→ The data:
################

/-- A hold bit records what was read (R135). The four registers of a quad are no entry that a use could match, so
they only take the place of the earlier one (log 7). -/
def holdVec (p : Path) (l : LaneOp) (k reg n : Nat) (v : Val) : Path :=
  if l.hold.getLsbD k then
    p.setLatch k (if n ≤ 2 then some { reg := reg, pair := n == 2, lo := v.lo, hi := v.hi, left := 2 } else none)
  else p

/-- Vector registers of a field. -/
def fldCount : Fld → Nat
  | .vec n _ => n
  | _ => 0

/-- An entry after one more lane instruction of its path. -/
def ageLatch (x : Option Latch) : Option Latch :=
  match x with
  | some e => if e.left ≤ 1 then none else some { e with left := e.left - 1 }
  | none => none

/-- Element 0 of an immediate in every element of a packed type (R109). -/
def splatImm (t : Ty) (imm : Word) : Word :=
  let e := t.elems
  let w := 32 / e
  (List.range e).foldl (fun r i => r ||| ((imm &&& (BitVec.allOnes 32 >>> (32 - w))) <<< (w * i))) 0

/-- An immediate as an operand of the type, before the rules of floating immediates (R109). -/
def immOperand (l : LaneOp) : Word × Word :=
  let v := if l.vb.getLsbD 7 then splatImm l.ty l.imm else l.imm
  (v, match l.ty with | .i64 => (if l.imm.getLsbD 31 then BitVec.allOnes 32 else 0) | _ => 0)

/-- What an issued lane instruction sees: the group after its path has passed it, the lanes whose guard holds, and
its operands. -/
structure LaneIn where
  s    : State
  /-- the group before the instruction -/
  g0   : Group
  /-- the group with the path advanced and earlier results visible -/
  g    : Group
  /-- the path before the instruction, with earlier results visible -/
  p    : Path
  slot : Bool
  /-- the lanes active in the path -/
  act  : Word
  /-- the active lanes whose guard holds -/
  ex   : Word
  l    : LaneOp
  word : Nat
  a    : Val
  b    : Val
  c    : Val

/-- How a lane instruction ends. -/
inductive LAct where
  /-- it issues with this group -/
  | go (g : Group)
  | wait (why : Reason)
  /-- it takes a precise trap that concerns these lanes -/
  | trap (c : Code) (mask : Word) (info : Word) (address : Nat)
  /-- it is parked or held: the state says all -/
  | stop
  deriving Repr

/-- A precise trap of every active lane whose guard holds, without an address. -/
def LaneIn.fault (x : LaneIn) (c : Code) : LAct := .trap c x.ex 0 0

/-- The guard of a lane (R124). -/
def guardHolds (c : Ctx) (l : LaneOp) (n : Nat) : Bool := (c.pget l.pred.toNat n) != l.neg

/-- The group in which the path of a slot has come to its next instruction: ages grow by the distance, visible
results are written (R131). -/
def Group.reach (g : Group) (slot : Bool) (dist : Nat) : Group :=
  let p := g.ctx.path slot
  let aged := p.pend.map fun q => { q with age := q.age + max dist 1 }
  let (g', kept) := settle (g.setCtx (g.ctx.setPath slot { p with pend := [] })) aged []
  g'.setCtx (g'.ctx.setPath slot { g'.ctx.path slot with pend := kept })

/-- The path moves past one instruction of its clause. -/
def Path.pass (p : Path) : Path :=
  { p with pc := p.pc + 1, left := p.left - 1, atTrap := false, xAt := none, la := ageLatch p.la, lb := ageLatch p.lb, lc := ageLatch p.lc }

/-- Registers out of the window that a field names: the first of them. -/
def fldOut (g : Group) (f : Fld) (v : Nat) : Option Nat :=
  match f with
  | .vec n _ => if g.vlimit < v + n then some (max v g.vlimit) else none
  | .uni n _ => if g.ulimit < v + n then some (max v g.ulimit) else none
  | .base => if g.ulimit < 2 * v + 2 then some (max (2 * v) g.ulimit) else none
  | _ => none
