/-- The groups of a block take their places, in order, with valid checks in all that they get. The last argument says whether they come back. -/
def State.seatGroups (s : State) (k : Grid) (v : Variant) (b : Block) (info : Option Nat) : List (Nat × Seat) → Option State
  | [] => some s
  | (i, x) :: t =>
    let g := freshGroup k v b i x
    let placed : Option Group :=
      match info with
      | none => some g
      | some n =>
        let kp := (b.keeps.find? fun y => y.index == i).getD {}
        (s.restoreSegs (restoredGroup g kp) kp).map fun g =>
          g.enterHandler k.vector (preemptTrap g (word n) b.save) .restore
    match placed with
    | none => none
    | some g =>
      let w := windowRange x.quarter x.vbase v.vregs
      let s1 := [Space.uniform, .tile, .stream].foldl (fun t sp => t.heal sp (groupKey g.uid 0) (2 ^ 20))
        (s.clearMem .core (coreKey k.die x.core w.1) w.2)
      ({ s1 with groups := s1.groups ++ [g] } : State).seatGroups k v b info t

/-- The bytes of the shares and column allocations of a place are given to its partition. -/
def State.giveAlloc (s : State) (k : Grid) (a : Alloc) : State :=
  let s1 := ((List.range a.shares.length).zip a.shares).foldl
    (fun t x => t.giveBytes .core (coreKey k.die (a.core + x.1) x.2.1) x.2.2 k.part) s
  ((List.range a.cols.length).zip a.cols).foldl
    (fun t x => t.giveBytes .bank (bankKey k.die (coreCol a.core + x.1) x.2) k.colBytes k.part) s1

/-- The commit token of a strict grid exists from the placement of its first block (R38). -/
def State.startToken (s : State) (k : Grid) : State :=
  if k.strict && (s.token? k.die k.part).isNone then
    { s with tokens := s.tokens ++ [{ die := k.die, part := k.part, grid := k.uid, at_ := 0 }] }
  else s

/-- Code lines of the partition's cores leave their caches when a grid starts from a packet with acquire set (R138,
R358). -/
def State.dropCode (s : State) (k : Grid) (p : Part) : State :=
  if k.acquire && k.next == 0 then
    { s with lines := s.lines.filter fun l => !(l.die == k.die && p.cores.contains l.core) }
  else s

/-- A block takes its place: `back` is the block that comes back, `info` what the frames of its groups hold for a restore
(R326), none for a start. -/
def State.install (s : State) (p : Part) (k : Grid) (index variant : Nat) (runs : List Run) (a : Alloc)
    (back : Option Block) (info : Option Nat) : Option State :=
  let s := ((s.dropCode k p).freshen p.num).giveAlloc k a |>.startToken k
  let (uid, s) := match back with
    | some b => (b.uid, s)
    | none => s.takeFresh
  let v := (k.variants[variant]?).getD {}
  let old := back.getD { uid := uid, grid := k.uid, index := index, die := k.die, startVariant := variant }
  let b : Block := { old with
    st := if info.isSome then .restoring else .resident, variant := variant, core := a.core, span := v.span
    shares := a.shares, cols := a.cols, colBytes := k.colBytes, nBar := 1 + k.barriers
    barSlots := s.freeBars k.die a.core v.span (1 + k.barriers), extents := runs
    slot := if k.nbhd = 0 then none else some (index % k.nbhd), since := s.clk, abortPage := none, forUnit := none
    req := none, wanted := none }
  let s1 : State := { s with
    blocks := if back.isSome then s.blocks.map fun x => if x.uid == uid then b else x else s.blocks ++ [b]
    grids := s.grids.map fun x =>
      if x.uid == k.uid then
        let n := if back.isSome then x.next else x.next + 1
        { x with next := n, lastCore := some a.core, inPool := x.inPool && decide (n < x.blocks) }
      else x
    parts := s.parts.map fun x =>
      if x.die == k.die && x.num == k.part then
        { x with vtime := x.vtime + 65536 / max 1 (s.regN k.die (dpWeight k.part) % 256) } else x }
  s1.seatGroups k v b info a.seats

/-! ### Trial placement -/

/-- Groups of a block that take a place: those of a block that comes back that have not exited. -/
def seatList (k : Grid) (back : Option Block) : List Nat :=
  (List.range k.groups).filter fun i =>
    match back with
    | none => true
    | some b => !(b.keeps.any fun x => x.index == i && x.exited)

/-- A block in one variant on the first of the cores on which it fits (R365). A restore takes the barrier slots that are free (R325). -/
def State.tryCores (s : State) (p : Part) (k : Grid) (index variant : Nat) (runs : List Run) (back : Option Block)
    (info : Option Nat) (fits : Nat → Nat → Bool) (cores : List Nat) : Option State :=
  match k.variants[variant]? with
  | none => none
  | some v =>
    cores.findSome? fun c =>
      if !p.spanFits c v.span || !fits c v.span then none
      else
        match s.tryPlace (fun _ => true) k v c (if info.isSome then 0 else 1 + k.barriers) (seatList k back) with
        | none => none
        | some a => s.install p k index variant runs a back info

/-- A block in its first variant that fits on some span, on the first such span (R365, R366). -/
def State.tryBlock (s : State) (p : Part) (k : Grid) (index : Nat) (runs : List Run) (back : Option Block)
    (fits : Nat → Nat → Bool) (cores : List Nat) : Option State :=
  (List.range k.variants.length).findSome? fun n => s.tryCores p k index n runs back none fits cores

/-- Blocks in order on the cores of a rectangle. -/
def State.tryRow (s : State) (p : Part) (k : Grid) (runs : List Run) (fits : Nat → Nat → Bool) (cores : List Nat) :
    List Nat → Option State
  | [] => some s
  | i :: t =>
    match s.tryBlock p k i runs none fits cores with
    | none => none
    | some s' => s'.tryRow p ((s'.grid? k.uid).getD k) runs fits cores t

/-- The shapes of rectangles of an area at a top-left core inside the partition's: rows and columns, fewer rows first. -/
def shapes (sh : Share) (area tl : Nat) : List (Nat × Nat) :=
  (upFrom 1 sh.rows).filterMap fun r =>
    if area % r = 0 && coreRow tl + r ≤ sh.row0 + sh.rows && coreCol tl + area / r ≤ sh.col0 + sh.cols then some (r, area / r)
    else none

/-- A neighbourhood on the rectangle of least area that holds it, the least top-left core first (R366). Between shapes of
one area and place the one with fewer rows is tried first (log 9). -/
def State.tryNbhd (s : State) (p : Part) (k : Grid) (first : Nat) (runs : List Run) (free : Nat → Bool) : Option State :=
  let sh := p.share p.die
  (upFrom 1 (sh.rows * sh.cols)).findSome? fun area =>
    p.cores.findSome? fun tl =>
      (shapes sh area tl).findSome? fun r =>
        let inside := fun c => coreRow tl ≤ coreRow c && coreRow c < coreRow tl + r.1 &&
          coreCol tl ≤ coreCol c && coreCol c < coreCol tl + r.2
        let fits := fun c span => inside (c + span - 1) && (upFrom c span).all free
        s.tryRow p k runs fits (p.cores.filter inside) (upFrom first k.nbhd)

################

→ Required work: Determine how many lines of the records hold the word "address", giving only that number.

→ Task output: 2